**Instructions to follow**
The records that follow must be repeated verbatim, every one of them.

**The records**

/-- Read a saved block back from its records (16 R277; 18 R297, R298): all but the register lines. None where the image cannot be
read. The poison marks of its parts and lines stay. -/
def readBack (m : Mach) (bk : Nat) : Option Mach := do
  let blk ← recordRead m bk 0 0x200
  let pail ← readPail m bk blk
  let m ← ((m.warpsOf bk).map (·.1)).foldlM (fun m k => do
    let r ← readWarpRecord m bk k
    let w := restoreWarp r.1 r.2 (m.warp k)
    let tiles ← recordRead m bk (fieldAt r.1 0x64 4) (3072 * w.nt)
    let put (mem : List Host.Cell) (t : Nat) : List Host.Cell :=
      Mem.write mem ((Space.tile k t).key 0) ((tiles.drop (3072 * t)).take 3072)
    return { m with mem := (List.range w.nt).foldl put m.mem }.setWarp k w) m
  let scratch ← recordRead m bk (fieldAt blk 0x20 4) (m.block bk).lr.locals
  let m : Mach := { m with mem := Mem.write m.mem ((Space.scratch bk).key 0) scratch }
  return restoreSigs (m.updBlock bk (restoreBlock m bk blk pail)) bk blk

end Sys2Proof.Machine
end

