-- ==== Sys2Proof/Machine/Preempt.lean ====
section
/-!
DEFINITION. Slices, pre-emption and its limits (16 R273 to R280), cost limits (16 R270), GROW's pre-emptions (06 R122), and
what the machine does by itself between steps to carry a pre-emption out (16 R277; 14 R253; 20 R311).
-/

namespace Sys2Proof.Machine

/-- The seated blocks of a context that are not complete. -/
def ctxBlocks (m : Mach) (c : Nat) : List (Nat × Block) :=
  m.blocks.filter (fun e => e.2.ctx == c && e.2.seated && !blockComplete m e.1)

/-- Is a block's gang barrier in release: every block has arrived and one has not gone on (16 R279)? -/
def gangReleasing (m : Mach) (b : Block) : Bool :=
  b.lr.isGang && (gangOf m b).any (fun e => e.2.gbarHere && (gangOf m b).all (gbarArrived m e.2.gbars))

/-- Is a COLL of a block in progress (16 R279)? -/
def collOf (m : Mach) (bk : Nat) : Bool :=
  m.ops.any (fun e => e.2.block == bk && (match e.2.cmd with | .coll .. => true | _ => false))

/-- Nothing holds a block's save (16 R279; 11 R211; 12 R226). -/
def quiet (m : Mach) (bk : Nat) : Bool :=
  (m.warpsOf bk).all (fun e => inFlight m e.1 == 0 && !tilesBusy e.2) && !collOf m bk

/-- A block that leaves its core waits for no writer role (14 R247); a role that it was given and had not taken passes on. -/
def leaveQueues (m : Mach) (bk : Nat) : Mach :=
  let m := m.updWarps ((m.warpsOf bk).map (·.1)) (fun _ w => { w with vopen := none })
  (m.vats.map (·.1)).foldl (fun m id =>
    let m := m.updVat id (fun v => { v with queue := v.queue.filter (fun x => x != bk) })
    if (m.vat id).writer = some bk ∧ !(m.vat id).opens.contains bk then passRole m id else m) m

/-- A save of a block is chosen (16 R277): its GROWs stop waiting (06 R122), and issue stops, in a gang barrier once its
release has ended. A complete block is left as it is (16 R278). -/
def startSave (m : Mach) (bk : Nat) : Mach :=
  let b := m.block bk
  if blockComplete m bk then m
  else
    let m := leaveQueues m bk
    let m := m.updWarps ((m.warpsOf bk).map (·.1)) (fun _ w => w.noGrow)
    m.updBlock bk (fun x => { x with pre := if gangReleasing m b then .releasing else .waiting })

/-- A block's charged time has reached some clocks (16 R270): those beyond 2 C are debt, counted in OVERRUN and DEBT. -/
def chargeTo (m : Mach) (bk clocks : Nat) : Mach :=
  let b := m.block bk
  let extra := if b.lr.cost = 0 then 0 else clocks - max b.charged (2 * b.lr.cost)
  let m := m.updBlock bk (fun b => { b with charged := max b.charged clocks })
  if extra = 0 then m
  else
    let old := (Map.find? (m.ctx b.ctx).counters 58).getD 0
    let m := m.updCtx b.ctx (fun x => { x with debt := x.debt + extra })
    (m.count b.ctx 58 extra).count b.ctx 59 ((old + extra) / 850 - old / 850)

/-- A block's clocks go on by a free amount (log 18). -/
def chargeOn (m : Mach) (bk : Nat) : Mach :=
  let m := m.tickOn
  chargeTo m bk ((m.block bk).charged + (Config.freeWord 10 m.tick).toNat)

**Answer to this task**
/-- Read a saved block back from its records (16 R277; 18 R297, R298): all but the register lines. None where the image cannot be
read. The poison marks of its parts and lines stay. -/
def readBack (m : Mach) (bk : Nat) : Option Mach := do
  let blk ← recordRead m bk 0 0x200
  let pail ← readPail m bk blk
  let m ← ((m.warpsOf bk).map (·.1)).foldlM (fun m k => do
    let r ← readWarpRecord m bk k
    let w := restoreWarp r.1 r.2 (m.warp k)
    let tiles ← recordRead m bk (fieldAt r.1 0x64 4) (3072 * w.nt)
    let put (mem : List Host.Cell) (t : Nat) : List Host.Cell :=
      Mem.write mem ((Space.tile k t).key 0) ((tiles.drop (3072 * t)).take 3072)
    return { m with mem := (List.range w.nt).foldl put m.mem }.setWarp k w) m
  let scratch ← recordRead m bk (fieldAt blk 0x20 4) (m.block bk).lr.locals
  let m : Mach := { m with mem := Mem.write m.mem ((Space.scratch bk).key 0) scratch }
  return restoreSigs (m.updBlock bk (restoreBlock m bk blk pail)) bk blk

end Sys2Proof.Machine
end

-- ==== Sys2Proof/Machine/Preempt.lean ====
section
/-!
DEFINITION. Slices, pre-emption and its limits (16 R273 to R280), cost limits (16 R270), GROW's pre-emptions (06 R122), and
what the machine does by itself between steps to carry a pre-emption out (16 R277; 14 R253; 20 R311).
-/

namespace Sys2Proof.Machine

/-- The seated blocks of a context that are not complete. -/
def ctxBlocks (m : Mach) (c : Nat) : List (Nat × Block) :=
  m.blocks.filter (fun e => e.2.ctx == c && e.2.seated && !blockComplete m e.1)

/-- Is a block's gang barrier in release: every block has arrived and one has not gone on (16 R279)? -/
def gangReleasing (m : Mach) (b : Block) : Bool :=
  b.lr.isGang && (gangOf m b).any (fun e => e.2.gbarHere && (gangOf m b).all (gbarArrived m e.2.gbars))

/-- Is a COLL of a block in progress (16 R279)? -/
def collOf (m : Mach) (bk : Nat) : Bool :=
  m.ops.any (fun e => e.2.block == bk && (match e.2.cmd with | .coll .. => true | _ => false))

/-- Nothing holds a block's save (16 R279; 11 R211; 12 R226). -/
def quiet (m : Mach) (bk : Nat) : Bool :=
  (m.warpsOf bk).all (fun e => inFlight m e.1 == 0 && !tilesBusy e.2) && !collOf m bk

/-- A block that leaves its core waits for no writer role (14 R247); a role that it was given and had not taken passes on. -/
def leaveQueues (m : Mach) (bk : Nat) : Mach :=
  let m := m.updWarps ((m.warpsOf bk).map (·.1)) (fun _ w => { w with vopen := none })
  (m.vats.map (·.1)).foldl (fun m id =>
    let m := m.updVat id (fun v => { v with queue := v.queue.filter (fun x => x != bk) })
    if (m.vat id).writer = some bk ∧ !(m.vat id).opens.contains bk then passRole m id else m) m

/-- A save of a block is chosen (16 R277): its GROWs stop waiting (06 R122), and issue stops, in a gang barrier once its
release has ended. A complete block is left as it is (16 R278). -/
def startSave (m : Mach) (bk : Nat) : Mach :=
  let b := m.block bk
  if blockComplete m bk then m
  else
    let m := leaveQueues m bk
    let m := m.updWarps ((m.warpsOf bk).map (·.1)) (fun _ w => w.noGrow)
    m.updBlock bk (fun x => { x with pre := if gangReleasing m b then .releasing else .waiting })

/-- A block's charged time has reached some clocks (16 R270): those beyond 2 C are debt, counted in OVERRUN and DEBT. -/
def chargeTo (m : Mach) (bk clocks : Nat) : Mach :=
  let b := m.block bk
  let extra := if b.lr.cost = 0 then 0 else clocks - max b.charged (2 * b.lr.cost)
  let m := m.updBlock bk (fun b => { b with charged := max b.charged clocks })
  if extra = 0 then m
  else
    let old := (Map.find? (m.ctx b.ctx).counters 58).getD 0
    let m := m.updCtx b.ctx (fun x => { x with debt := x.debt + extra })
    (m.count b.ctx 58 extra).count b.ctx 59 ((old + extra) / 850 - old / 850)

/-- A block's clocks go on by a free amount (log 18). -/
def chargeOn (m : Mach) (bk : Nat) : Mach :=
  let m := m.tickOn
  chargeTo m bk ((m.block bk).charged + (Config.freeWord 10 m.tick).toNat)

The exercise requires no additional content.